> TASK TO COMPLETE
Two lines in the data below mark the range: the one with "1) % s.cfg.tlen := rfl" and the one with "v).stimulus = s.stimulus := rfl". Return both, along with every line between them, exactly.

### DATA RECORDS

@[simp] theorem realign_t (s : State) : (realign s).t = s.t := rfl
@[simp] theorem realign_sis (s : State) : (realign s).sis = s.sis := rfl
@[simp] theorem realign_wti (s : State) : (realign s).wti = if s.cfg.proto = .B then 0 else s.wti := rfl
@[simp] theorem realign_thr (s : State) : (realign s).thr = s.thr := rfl
@[simp] theorem realign_poff (s : State) : (realign s).poff = s.poff := rfl
@[simp] theorem realign_valid (s : State) : (realign s).valid = s.valid := rfl
@[simp] theorem realign_cfgErr (s : State) : (realign s).cfgErr = s.cfgErr := rfl
@[simp] theorem realign_reason (s : State) : (realign s).reason = s.reason := rfl
@[simp] theorem realign_sampleO (s : State) : (realign s).sampleO = s.sampleO := rfl
@[simp] theorem realign_ampO (s : State) : (realign s).ampO = s.ampO := rfl
@[simp] theorem realign_zq (s : State) : (realign s).zq = s.zq := rfl
@[simp] theorem realign_pins (s : State) : (realign s).pins = s.pins := rfl
@[simp] theorem realign_stimulus (s : State) : (realign s).stimulus = s.stimulus := rfl
@[simp] theorem realign_cfg (s : State) : (realign s).cfg = s.cfg := rfl
@[simp] theorem realign_freeIdx (s : State) : (realign s).freeIdx = s.freeIdx := rfl

@[simp] theorem quiet_portLoadT (s : State) : s.quiet.portLoadT = s.portLoadT := rfl
@[simp] theorem quiet_portLoadSis (s : State) : s.quiet.portLoadSis = s.portLoadSis := rfl

@[simp] theorem loadRegisters_t (s : State) : (loadRegisters s).t = s.portLoadT := rfl
@[simp] theorem loadRegisters_sis (s : State) : (loadRegisters s).sis = s.portLoadSis := rfl
@[simp] theorem loadRegisters_wti (s : State) : (loadRegisters s).wti = 0 := rfl
@[simp] theorem loadRegisters_thr (s : State) : (loadRegisters s).thr = s.thr := rfl
@[simp] theorem loadRegisters_poff (s : State) : (loadRegisters s).poff = 0 := rfl
@[simp] theorem loadRegisters_valid (s : State) : (loadRegisters s).valid = s.valid := rfl
@[simp] theorem loadRegisters_cfgErr (s : State) : (loadRegisters s).cfgErr = s.cfgErr := rfl
@[simp] theorem loadRegisters_reason (s : State) : (loadRegisters s).reason = s.reason := rfl
@[simp] theorem loadRegisters_sampleO (s : State) : (loadRegisters s).sampleO = s.sampleO := rfl
@[simp] theorem loadRegisters_ampO (s : State) : (loadRegisters s).ampO = s.ampO := rfl
@[simp] theorem loadRegisters_zq (s : State) : (loadRegisters s).zq = s.zq := rfl
@[simp] theorem loadRegisters_pins (s : State) : (loadRegisters s).pins = s.pins := rfl
@[simp] theorem loadRegisters_stimulus (s : State) : (loadRegisters s).stimulus = s.stimulus := rfl
@[simp] theorem loadRegisters_cfg (s : State) : (loadRegisters s).cfg = s.cfg := rfl
@[simp] theorem loadRegisters_freeIdx (s : State) : (loadRegisters s).freeIdx = s.freeIdx := rfl

@[simp] theorem hardwareReset_t (s : State) : (hardwareReset s).t = Config.unspecified s.freeIdx % 2 ^ s.cfg.tw := rfl
@[simp] theorem hardwareReset_sis (s : State) : (hardwareReset s).sis = Config.unspecified (s.freeIdx + 1) % 2 ^ widthOf s.cfg.fs := rfl
@[simp] theorem hardwareReset_wti (s : State) : (hardwareReset s).wti = Config.unspecified (s.freeIdx + 2) % 2 ^ widthOf s.cfg.tlen := rfl
@[simp] theorem hardwareReset_thr (s : State) : (hardwareReset s).thr = Config.unspecified (s.freeIdx + 3) := rfl
@[simp] theorem hardwareReset_poff (s : State) : (hardwareReset s).poff = Config.unspecified (s.freeIdx + 4) := rfl
@[simp] theorem hardwareReset_valid (s : State) : (hardwareReset s).valid = false := rfl
@[simp] theorem hardwareReset_cfgErr (s : State) : (hardwareReset s).cfgErr = false := rfl
@[simp] theorem hardwareReset_reason (s : State) : (hardwareReset s).reason = none := rfl
@[simp] theorem hardwareReset_sampleO (s : State) : (hardwareReset s).sampleO = 0 := rfl
@[simp] theorem hardwareReset_ampO (s : State) : (hardwareReset s).ampO = false := rfl
@[simp] theorem hardwareReset_zq (s : State) : (hardwareReset s).zq = [] := rfl
@[simp] theorem hardwareReset_pins (s : State) : (hardwareReset s).pins = s.pins := rfl
@[simp] theorem hardwareReset_stimulus (s : State) : (hardwareReset s).stimulus = s.stimulus := rfl
@[simp] theorem hardwareReset_cfg (s : State) : (hardwareReset s).cfg = s.cfg := rfl
@[simp] theorem hardwareReset_freeIdx (s : State) : (hardwareReset s).freeIdx = s.freeIdx + 5 := rfl

@[simp] theorem drive_t (s : State) (p : Pins) : (s.drive p).t = s.t := rfl
@[simp] theorem drive_sis (s : State) (p : Pins) : (s.drive p).sis = s.sis := rfl
@[simp] theorem drive_wti (s : State) (p : Pins) : (s.drive p).wti = s.wti := rfl
@[simp] theorem drive_thr (s : State) (p : Pins) : (s.drive p).thr = s.thr := rfl
@[simp] theorem drive_poff (s : State) (p : Pins) : (s.drive p).poff = s.poff := rfl
@[simp] theorem drive_valid (s : State) (p : Pins) : (s.drive p).valid = s.valid := rfl
@[simp] theorem drive_cfgErr (s : State) (p : Pins) : (s.drive p).cfgErr = s.cfgErr := rfl
@[simp] theorem drive_reason (s : State) (p : Pins) : (s.drive p).reason = s.reason := rfl
@[simp] theorem drive_sampleO (s : State) (p : Pins) : (s.drive p).sampleO = s.sampleO := rfl
@[simp] theorem drive_ampO (s : State) (p : Pins) : (s.drive p).ampO = s.ampO := rfl
@[simp] theorem drive_zq (s : State) (p : Pins) : (s.drive p).zq = s.zq := rfl
@[simp] theorem drive_pins (s : State) (p : Pins) : (s.drive p).pins = s.pins := rfl
@[simp] theorem drive_stimulus (s : State) (p : Pins) : (s.drive p).stimulus = p :: s.stimulus := rfl
@[simp] theorem drive_cfg (s : State) (p : Pins) : (s.drive p).cfg = s.cfg := rfl
@[simp] theorem drive_freeIdx (s : State) (p : Pins) : (s.drive p).freeIdx = s.freeIdx := rfl

@[simp] theorem afterSample_t (s : State) (v : Int) : (afterSample s v).t = s.t := rfl
@[simp] theorem afterSample_sis (s : State) (v : Int) : (afterSample s v).sis = s.sis + 1 := rfl
@[simp] theorem afterSample_wti (s : State) (v : Int) : (afterSample s v).wti = (s.wti + 1) % s.cfg.tlen := rfl
@[simp] theorem afterSample_thr (s : State) (v : Int) : (afterSample s v).thr = s.thr := rfl
@[simp] theorem afterSample_poff (s : State) (v : Int) : (afterSample s v).poff = s.poff := rfl
@[simp] theorem afterSample_valid (s : State) (v : Int) : (afterSample s v).valid = s.valid := rfl
@[simp] theorem afterSample_cfgErr (s : State) (v : Int) : (afterSample s v).cfgErr = s.cfgErr := rfl
@[simp] theorem afterSample_reason (s : State) (v : Int) : (afterSample s v).reason = s.reason := rfl
@[simp] theorem afterSample_sampleO (s : State) (v : Int) : (afterSample s v).sampleO = v := rfl
@[simp] theorem afterSample_ampO (s : State) (v : Int) : (afterSample s v).ampO = decide (ampLevel s = .high) := rfl
@[simp] theorem afterSample_zq (s : State) (v : Int) : (afterSample s v).zq = s.zq := rfl
@[simp] theorem afterSample_pins (s : State) (v : Int) : (afterSample s v).pins = s.pins := rfl
@[simp] theorem afterSample_stimulus (s : State) (v : Int) : (afterSample s v).stimulus = s.stimulus := rfl
@[simp] theorem afterSample_cfg (s : State) (v : Int) : (afterSample s v).cfg = s.cfg := rfl
@[simp] theorem afterSample_freeIdx (s : State) (v : Int) : (afterSample s v).freeIdx = s.freeIdx := rfl

@[simp] theorem nextEdge_t (s : State) : s.nextEdge.t = s.t := by unfold State.nextEdge; split <;> rfl
@[simp] theorem nextEdge_sis (s : State) : s.nextEdge.sis = s.sis := by unfold State.nextEdge; split <;> rfl
@[simp] theorem nextEdge_wti (s : State) : s.nextEdge.wti = s.wti := by unfold State.nextEdge; split <;> rfl
@[simp] theorem nextEdge_thr (s : State) : s.nextEdge.thr = s.thr := by unfold State.nextEdge; split <;> rfl
@[simp] theorem nextEdge_poff (s : State) : s.nextEdge.poff = s.poff := by unfold State.nextEdge; split <;> rfl
@[simp] theorem nextEdge_valid (s : State) : s.nextEdge.valid = s.valid := by unfold State.nextEdge; split <;> rfl
@[simp] theorem nextEdge_cfgErr (s : State) : s.nextEdge.cfgErr = s.cfgErr := by unfold State.nextEdge; split <;> rfl
@[simp] theorem nextEdge_reason (s : State) : s.nextEdge.reason = s.reason := by unfold State.nextEdge; split <;> rfl
@[simp] theorem nextEdge_sampleO (s : State) : s.nextEdge.sampleO = s.sampleO := by unfold State.nextEdge; split <;> rfl
@[simp] theorem nextEdge_ampO (s : State) : s.nextEdge.ampO = s.ampO := by unfold State.nextEdge; split <;> rfl
@[simp] theorem nextEdge_zq (s : State) : s.nextEdge.zq = s.zq := by unfold State.nextEdge; split <;> rfl
@[simp] theorem nextEdge_cfg (s : State) : s.nextEdge.cfg = s.cfg := by unfold State.nextEdge; split <;> rfl
@[simp] theorem nextEdge_freeIdx (s : State) : s.nextEdge.freeIdx = s.freeIdx := by unfold State.nextEdge; split <;> rfl

theorem nextEdge_idle (s : State) (h : s.stimulus = []) : s.nextEdge = { s with pins := Pins.idle } := by
  simp [State.nextEdge, h]

theorem nextEdge_driven (s : State) (p : Pins) (rest : List Pins) (h : s.stimulus = p :: rest) :
    s.nextEdge = { s with pins := p, stimulus := rest } := by
  simp [State.nextEdge, h]

end Sys2Proof.Machine
end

######

> TASK RESPONSE
@[simp] theorem afterSample_wti (s : State) (v : Int) : (afterSample s v).wti = (s.wti + 1) % s.cfg.tlen := rfl
@[simp] theorem afterSample_thr (s : State) (v : Int) : (afterSample s v).thr = s.thr := rfl
@[simp] theorem afterSample_poff (s : State) (v : Int) : (afterSample s v).poff = s.poff := rfl
@[simp] theorem afterSample_valid (s : State) (v : Int) : (afterSample s v).valid = s.valid := rfl
@[simp] theorem afterSample_cfgErr (s : State) (v : Int) : (afterSample s v).cfgErr = s.cfgErr := rfl
@[simp] theorem afterSample_reason (s : State) (v : Int) : (afterSample s v).reason = s.reason := rfl
@[simp] theorem afterSample_sampleO (s : State) (v : Int) : (afterSample s v).sampleO = v := rfl
@[simp] theorem afterSample_ampO (s : State) (v : Int) : (afterSample s v).ampO = decide (ampLevel s = .high) := rfl
@[simp] theorem afterSample_zq (s : State) (v : Int) : (afterSample s v).zq = s.zq := rfl
@[simp] theorem afterSample_pins (s : State) (v : Int) : (afterSample s v).pins = s.pins := rfl
@[simp] theorem afterSample_stimulus (s : State) (v : Int) : (afterSample s v).stimulus = s.stimulus := rfl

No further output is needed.